Segment Start: DATASET CONTENT

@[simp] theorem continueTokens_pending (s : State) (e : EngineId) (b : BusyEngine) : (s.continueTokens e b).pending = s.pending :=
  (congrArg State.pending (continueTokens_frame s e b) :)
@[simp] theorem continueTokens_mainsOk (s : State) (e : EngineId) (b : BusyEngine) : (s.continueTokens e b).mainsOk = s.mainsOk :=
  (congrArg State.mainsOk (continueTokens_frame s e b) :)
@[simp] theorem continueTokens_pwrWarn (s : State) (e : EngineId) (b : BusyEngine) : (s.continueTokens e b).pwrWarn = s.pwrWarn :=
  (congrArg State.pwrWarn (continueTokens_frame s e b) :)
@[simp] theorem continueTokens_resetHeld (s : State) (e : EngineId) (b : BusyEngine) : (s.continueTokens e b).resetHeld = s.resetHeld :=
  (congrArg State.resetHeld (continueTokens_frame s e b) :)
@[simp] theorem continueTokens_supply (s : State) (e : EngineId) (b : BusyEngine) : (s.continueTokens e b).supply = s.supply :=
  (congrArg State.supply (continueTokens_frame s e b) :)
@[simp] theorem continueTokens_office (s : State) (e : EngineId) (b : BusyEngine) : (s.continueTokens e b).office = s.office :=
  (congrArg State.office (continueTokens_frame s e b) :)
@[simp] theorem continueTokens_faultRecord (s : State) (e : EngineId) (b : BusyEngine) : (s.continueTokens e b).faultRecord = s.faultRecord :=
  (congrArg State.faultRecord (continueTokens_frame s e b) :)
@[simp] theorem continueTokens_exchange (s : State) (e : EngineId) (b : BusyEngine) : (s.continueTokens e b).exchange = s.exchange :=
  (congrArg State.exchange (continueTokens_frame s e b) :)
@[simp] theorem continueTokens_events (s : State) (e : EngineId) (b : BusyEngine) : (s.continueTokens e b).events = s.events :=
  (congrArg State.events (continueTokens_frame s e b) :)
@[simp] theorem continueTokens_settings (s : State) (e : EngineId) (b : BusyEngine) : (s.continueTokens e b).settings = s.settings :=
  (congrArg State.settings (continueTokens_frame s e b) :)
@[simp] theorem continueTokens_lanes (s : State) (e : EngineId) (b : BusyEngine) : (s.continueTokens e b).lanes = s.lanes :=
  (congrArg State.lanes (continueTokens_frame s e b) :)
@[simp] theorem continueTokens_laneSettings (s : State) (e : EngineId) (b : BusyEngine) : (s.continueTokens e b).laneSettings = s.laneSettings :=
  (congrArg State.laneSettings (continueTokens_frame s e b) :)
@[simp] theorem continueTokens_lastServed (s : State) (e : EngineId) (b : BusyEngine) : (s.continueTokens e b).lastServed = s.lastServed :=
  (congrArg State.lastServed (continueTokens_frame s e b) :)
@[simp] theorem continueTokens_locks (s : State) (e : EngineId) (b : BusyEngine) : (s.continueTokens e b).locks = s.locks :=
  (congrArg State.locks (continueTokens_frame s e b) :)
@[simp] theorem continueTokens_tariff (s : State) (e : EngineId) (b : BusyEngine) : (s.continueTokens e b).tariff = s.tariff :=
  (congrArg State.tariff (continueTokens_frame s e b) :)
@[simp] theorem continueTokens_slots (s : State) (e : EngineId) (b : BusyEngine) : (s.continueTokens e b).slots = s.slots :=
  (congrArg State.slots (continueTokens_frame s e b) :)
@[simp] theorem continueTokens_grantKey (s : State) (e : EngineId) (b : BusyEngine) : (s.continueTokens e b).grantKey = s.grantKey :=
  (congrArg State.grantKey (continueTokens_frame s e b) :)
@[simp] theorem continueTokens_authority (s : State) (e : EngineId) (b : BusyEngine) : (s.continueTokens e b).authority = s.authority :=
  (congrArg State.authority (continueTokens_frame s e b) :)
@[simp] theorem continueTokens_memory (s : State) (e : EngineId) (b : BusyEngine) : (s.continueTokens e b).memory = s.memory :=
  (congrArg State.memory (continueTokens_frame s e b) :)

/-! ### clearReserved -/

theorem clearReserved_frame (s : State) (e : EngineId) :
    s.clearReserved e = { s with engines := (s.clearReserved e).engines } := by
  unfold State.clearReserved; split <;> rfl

Segment End: DATASET CONTENT
Segment Start: DATASET CONTENT

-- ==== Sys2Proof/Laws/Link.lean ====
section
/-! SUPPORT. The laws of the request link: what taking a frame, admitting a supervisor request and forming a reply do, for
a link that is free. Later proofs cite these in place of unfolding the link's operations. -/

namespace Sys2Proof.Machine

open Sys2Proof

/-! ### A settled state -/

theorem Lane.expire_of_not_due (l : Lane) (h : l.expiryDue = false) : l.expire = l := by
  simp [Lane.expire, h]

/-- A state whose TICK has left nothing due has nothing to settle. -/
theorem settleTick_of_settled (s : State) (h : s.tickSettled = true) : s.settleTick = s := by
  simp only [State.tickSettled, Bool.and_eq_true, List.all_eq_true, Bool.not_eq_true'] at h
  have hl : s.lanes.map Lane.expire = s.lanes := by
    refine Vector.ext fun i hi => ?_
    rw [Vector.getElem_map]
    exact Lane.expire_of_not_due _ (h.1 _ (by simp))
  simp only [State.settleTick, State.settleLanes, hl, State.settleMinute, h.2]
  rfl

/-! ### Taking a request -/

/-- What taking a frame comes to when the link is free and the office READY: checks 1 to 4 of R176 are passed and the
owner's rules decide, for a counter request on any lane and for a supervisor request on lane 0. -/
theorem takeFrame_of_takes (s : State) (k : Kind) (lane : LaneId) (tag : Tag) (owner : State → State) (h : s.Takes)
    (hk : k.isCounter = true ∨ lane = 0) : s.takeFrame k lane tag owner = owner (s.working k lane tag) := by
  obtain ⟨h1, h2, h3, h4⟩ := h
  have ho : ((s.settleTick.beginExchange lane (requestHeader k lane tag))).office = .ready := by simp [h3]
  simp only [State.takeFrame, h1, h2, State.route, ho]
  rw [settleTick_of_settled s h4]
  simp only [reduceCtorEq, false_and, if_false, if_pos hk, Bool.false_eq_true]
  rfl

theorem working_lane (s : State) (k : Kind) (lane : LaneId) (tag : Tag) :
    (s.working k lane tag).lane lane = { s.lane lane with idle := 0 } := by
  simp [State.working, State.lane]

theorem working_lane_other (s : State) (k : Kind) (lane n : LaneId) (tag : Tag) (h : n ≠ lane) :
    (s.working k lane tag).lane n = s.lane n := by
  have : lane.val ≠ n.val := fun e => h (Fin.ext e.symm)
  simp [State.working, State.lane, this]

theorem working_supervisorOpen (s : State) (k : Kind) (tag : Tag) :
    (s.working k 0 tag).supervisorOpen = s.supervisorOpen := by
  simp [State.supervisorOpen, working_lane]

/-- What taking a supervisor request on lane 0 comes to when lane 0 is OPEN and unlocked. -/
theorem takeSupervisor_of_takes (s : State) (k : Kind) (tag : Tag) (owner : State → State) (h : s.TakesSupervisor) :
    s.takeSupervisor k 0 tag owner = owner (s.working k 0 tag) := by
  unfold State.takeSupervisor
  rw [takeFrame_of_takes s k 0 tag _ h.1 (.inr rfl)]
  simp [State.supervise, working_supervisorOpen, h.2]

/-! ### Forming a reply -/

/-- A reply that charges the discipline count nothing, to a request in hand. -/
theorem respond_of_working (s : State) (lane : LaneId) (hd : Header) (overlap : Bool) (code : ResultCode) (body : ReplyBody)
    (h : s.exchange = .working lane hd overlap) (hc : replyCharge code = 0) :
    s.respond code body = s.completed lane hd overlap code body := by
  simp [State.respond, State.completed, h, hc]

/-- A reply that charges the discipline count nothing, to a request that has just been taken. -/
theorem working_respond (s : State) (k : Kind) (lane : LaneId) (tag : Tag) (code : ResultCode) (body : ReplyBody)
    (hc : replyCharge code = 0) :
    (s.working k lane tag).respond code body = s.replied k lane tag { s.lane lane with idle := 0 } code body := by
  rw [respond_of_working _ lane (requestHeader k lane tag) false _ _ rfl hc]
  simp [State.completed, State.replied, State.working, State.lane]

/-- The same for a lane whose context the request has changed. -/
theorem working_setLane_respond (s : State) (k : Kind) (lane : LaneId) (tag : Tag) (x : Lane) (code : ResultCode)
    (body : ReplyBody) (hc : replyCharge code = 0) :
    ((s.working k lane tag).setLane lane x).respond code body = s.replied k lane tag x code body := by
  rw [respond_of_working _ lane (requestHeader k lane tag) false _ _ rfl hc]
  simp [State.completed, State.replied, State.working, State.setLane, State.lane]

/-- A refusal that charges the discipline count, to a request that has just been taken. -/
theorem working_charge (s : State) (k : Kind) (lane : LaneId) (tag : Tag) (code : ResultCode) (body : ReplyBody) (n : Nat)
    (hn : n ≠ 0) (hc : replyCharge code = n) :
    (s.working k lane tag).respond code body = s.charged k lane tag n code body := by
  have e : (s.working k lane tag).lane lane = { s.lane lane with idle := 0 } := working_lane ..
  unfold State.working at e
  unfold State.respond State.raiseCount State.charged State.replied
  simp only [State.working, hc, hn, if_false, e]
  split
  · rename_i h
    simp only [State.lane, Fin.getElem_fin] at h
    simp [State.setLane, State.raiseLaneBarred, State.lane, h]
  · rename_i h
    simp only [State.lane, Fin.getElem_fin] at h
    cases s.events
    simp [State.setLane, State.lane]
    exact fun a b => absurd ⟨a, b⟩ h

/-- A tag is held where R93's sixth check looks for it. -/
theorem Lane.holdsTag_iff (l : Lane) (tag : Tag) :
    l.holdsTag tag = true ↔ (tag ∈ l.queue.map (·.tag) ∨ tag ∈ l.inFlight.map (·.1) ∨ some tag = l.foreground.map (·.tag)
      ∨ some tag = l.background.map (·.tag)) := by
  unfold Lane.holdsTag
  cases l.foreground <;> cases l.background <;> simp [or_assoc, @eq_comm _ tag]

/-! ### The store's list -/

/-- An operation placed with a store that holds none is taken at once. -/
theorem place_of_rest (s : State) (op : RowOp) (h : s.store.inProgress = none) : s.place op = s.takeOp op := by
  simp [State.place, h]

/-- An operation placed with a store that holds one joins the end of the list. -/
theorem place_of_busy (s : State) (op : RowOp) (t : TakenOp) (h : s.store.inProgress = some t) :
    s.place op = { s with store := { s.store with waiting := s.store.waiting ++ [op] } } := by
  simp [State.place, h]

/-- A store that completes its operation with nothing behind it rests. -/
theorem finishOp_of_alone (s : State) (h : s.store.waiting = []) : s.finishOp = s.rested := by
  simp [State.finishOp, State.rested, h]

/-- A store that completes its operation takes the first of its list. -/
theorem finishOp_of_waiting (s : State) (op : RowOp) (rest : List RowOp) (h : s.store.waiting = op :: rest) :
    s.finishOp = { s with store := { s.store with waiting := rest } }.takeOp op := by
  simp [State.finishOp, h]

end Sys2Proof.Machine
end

Segment End: DATASET CONTENT
Segment Start: DATASET CONTENT

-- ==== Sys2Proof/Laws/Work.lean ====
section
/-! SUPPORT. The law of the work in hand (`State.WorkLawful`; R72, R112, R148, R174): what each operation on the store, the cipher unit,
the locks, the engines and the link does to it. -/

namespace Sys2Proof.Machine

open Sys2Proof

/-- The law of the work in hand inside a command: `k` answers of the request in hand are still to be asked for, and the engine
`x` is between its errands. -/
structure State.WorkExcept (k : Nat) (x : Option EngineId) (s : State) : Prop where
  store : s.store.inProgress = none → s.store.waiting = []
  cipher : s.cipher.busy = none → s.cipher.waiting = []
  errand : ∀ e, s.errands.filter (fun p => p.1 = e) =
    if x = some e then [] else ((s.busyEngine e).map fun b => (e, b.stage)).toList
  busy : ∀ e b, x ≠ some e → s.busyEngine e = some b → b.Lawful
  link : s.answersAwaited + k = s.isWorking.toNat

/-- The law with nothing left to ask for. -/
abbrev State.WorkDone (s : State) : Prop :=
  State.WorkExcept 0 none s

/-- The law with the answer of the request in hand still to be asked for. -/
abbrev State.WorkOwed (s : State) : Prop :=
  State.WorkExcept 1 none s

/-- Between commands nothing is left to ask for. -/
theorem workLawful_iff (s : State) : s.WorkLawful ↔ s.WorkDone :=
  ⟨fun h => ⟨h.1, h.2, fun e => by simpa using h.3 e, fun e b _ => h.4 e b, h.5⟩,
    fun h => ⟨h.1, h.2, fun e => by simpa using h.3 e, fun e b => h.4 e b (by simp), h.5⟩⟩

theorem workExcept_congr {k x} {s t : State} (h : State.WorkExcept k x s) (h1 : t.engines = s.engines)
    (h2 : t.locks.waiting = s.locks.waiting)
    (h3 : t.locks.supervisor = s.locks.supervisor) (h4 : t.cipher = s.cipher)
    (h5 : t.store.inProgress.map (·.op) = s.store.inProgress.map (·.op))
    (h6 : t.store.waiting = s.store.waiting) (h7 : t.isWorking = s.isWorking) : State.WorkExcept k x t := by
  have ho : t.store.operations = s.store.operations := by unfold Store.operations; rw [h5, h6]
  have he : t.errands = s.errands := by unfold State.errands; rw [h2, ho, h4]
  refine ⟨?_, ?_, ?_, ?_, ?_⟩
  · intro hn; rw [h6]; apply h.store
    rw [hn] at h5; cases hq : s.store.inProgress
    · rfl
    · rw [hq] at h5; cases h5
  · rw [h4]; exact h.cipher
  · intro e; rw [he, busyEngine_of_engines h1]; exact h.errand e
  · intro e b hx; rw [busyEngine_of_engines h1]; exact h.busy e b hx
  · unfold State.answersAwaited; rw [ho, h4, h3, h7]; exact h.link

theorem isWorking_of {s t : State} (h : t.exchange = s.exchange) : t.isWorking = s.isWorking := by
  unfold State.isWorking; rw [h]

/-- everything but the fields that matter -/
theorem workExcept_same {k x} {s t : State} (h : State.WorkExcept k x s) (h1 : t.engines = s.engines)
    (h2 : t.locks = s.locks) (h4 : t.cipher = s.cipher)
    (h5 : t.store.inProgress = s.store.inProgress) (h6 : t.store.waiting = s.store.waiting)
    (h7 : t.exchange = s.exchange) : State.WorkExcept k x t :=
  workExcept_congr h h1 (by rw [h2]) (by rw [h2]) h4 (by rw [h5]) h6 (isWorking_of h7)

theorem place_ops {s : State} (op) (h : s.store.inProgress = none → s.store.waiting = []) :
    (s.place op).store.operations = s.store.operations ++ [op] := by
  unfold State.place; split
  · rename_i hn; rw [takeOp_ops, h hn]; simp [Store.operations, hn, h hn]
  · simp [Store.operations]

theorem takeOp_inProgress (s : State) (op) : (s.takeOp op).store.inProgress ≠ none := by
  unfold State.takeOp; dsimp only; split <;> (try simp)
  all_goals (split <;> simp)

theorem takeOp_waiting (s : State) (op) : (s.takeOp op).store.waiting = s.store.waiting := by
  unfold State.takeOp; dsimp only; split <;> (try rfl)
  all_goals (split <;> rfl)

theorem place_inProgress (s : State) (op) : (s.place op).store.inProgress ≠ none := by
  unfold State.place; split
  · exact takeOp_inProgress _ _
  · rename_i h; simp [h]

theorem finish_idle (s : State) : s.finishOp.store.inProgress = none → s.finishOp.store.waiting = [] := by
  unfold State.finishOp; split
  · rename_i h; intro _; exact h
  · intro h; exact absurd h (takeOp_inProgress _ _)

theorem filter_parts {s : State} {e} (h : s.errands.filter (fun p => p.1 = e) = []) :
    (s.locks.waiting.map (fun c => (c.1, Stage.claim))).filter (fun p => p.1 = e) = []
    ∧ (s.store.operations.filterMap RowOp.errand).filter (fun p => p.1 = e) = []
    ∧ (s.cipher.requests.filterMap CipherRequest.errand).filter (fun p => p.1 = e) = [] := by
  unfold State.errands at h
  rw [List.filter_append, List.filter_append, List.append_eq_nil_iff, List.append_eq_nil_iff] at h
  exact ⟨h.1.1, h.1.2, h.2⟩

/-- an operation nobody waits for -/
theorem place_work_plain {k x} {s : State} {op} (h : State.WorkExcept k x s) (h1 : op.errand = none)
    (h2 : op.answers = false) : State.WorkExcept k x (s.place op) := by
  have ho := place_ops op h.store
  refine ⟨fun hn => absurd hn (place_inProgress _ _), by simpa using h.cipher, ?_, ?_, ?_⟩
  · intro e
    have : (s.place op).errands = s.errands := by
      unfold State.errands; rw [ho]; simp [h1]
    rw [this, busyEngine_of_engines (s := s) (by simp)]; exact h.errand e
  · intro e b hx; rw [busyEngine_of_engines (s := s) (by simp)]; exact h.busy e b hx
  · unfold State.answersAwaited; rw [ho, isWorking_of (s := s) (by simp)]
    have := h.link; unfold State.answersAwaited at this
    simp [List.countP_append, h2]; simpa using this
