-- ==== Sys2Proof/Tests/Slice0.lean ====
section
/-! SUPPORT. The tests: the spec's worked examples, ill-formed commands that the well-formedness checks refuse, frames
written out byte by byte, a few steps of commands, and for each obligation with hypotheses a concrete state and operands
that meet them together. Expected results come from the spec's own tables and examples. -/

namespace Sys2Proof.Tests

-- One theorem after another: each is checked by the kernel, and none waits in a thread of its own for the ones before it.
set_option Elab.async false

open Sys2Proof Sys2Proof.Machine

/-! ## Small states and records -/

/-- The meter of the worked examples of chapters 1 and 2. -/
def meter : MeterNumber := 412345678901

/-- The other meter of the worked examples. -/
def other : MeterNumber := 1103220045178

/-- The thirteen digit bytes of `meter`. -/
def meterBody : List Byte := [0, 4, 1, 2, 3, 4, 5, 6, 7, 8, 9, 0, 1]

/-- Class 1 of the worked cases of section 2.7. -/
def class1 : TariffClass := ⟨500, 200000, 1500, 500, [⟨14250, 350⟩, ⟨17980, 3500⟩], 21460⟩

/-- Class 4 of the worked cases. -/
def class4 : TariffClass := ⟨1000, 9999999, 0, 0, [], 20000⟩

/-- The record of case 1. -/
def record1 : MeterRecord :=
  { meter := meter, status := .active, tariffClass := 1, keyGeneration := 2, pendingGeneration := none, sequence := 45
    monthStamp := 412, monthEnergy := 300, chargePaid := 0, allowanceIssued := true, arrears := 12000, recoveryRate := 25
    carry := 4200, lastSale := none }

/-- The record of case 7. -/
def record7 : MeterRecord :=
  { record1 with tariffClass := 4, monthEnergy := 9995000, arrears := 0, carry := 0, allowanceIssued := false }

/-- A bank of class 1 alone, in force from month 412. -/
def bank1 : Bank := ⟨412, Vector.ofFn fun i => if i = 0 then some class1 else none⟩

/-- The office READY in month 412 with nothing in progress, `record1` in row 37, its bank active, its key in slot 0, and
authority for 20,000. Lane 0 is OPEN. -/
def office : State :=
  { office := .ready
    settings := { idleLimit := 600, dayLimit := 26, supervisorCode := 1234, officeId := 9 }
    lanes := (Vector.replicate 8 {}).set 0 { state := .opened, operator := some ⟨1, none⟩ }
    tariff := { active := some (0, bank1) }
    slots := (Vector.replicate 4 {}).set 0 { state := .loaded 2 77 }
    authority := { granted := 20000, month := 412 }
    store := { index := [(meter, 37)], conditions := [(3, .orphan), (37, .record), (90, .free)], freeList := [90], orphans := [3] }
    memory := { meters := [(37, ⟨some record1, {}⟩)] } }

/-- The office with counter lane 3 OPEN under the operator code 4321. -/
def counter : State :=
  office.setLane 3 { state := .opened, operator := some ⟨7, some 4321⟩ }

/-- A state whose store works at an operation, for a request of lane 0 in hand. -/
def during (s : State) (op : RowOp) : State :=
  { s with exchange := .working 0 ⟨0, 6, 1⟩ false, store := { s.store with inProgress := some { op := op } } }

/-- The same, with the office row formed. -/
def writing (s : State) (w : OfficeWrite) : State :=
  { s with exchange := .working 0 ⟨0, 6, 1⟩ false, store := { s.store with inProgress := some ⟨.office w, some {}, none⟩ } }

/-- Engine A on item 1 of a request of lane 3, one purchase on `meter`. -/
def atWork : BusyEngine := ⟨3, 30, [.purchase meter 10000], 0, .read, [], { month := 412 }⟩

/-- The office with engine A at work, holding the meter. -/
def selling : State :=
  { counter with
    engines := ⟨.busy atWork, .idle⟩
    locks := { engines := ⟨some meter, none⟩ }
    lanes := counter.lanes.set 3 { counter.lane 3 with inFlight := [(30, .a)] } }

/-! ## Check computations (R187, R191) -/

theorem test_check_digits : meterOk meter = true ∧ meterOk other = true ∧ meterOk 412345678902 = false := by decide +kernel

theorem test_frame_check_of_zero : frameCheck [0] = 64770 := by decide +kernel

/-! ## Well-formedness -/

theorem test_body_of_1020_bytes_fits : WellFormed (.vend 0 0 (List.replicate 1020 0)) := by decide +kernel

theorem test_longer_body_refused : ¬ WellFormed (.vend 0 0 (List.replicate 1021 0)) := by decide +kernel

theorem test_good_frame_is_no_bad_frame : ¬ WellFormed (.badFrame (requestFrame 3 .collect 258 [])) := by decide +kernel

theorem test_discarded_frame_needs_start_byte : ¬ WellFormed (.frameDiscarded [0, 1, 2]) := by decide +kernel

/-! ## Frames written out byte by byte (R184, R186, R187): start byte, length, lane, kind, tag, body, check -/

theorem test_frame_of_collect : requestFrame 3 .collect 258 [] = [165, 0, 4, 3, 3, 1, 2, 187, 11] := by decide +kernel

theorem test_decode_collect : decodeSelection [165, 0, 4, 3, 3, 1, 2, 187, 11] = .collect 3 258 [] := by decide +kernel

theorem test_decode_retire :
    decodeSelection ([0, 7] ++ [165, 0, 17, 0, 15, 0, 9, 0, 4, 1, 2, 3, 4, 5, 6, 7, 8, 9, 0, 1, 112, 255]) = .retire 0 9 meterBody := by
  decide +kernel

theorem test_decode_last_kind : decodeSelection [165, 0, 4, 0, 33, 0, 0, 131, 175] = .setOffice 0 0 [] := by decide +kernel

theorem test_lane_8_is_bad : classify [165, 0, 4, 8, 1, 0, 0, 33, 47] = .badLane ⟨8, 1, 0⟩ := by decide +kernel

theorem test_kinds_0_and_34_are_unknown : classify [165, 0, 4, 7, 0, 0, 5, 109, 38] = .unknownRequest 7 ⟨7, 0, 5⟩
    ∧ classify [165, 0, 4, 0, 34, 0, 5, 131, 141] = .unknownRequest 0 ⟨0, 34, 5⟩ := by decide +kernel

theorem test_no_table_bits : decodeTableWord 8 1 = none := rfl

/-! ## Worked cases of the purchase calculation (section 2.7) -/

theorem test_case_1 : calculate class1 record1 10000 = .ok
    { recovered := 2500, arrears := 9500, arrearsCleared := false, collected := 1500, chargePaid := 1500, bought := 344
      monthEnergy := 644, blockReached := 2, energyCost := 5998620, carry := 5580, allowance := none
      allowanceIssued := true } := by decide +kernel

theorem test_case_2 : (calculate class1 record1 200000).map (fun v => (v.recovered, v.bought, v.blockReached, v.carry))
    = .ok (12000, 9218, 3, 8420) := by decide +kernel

Segment End: DATASET CONTENT

▶ **WHAT YOU SHOULD DO**: Among the entries above, the lines between the ones containing "theorem continueTokens_laneSettings (s" and "(congrArg State.slots (continueTokens_frame", inclusive, are to be transcribed exactly. No other line is to be given.

▶ **FINISHED EXERCISE**:
@[simp] theorem continueTokens_laneSettings (s : State) (e : EngineId) (b : BusyEngine) : (s.continueTokens e b).laneSettings = s.laneSettings :=
  (congrArg State.laneSettings (continueTokens_frame s e b) :)
@[simp] theorem continueTokens_lastServed (s : State) (e : EngineId) (b : BusyEngine) : (s.continueTokens e b).lastServed = s.lastServed :=
  (congrArg State.lastServed (continueTokens_frame s e b) :)
@[simp] theorem continueTokens_locks (s : State) (e : EngineId) (b : BusyEngine) : (s.continueTokens e b).locks = s.locks :=
  (congrArg State.locks (continueTokens_frame s e b) :)
@[simp] theorem continueTokens_tariff (s : State) (e : EngineId) (b : BusyEngine) : (s.continueTokens e b).tariff = s.tariff :=
  (congrArg State.tariff (continueTokens_frame s e b) :)
@[simp] theorem continueTokens_slots (s : State) (e : EngineId) (b : BusyEngine) : (s.continueTokens e b).slots = s.slots :=
  (congrArg State.slots (continueTokens_frame s e b) :)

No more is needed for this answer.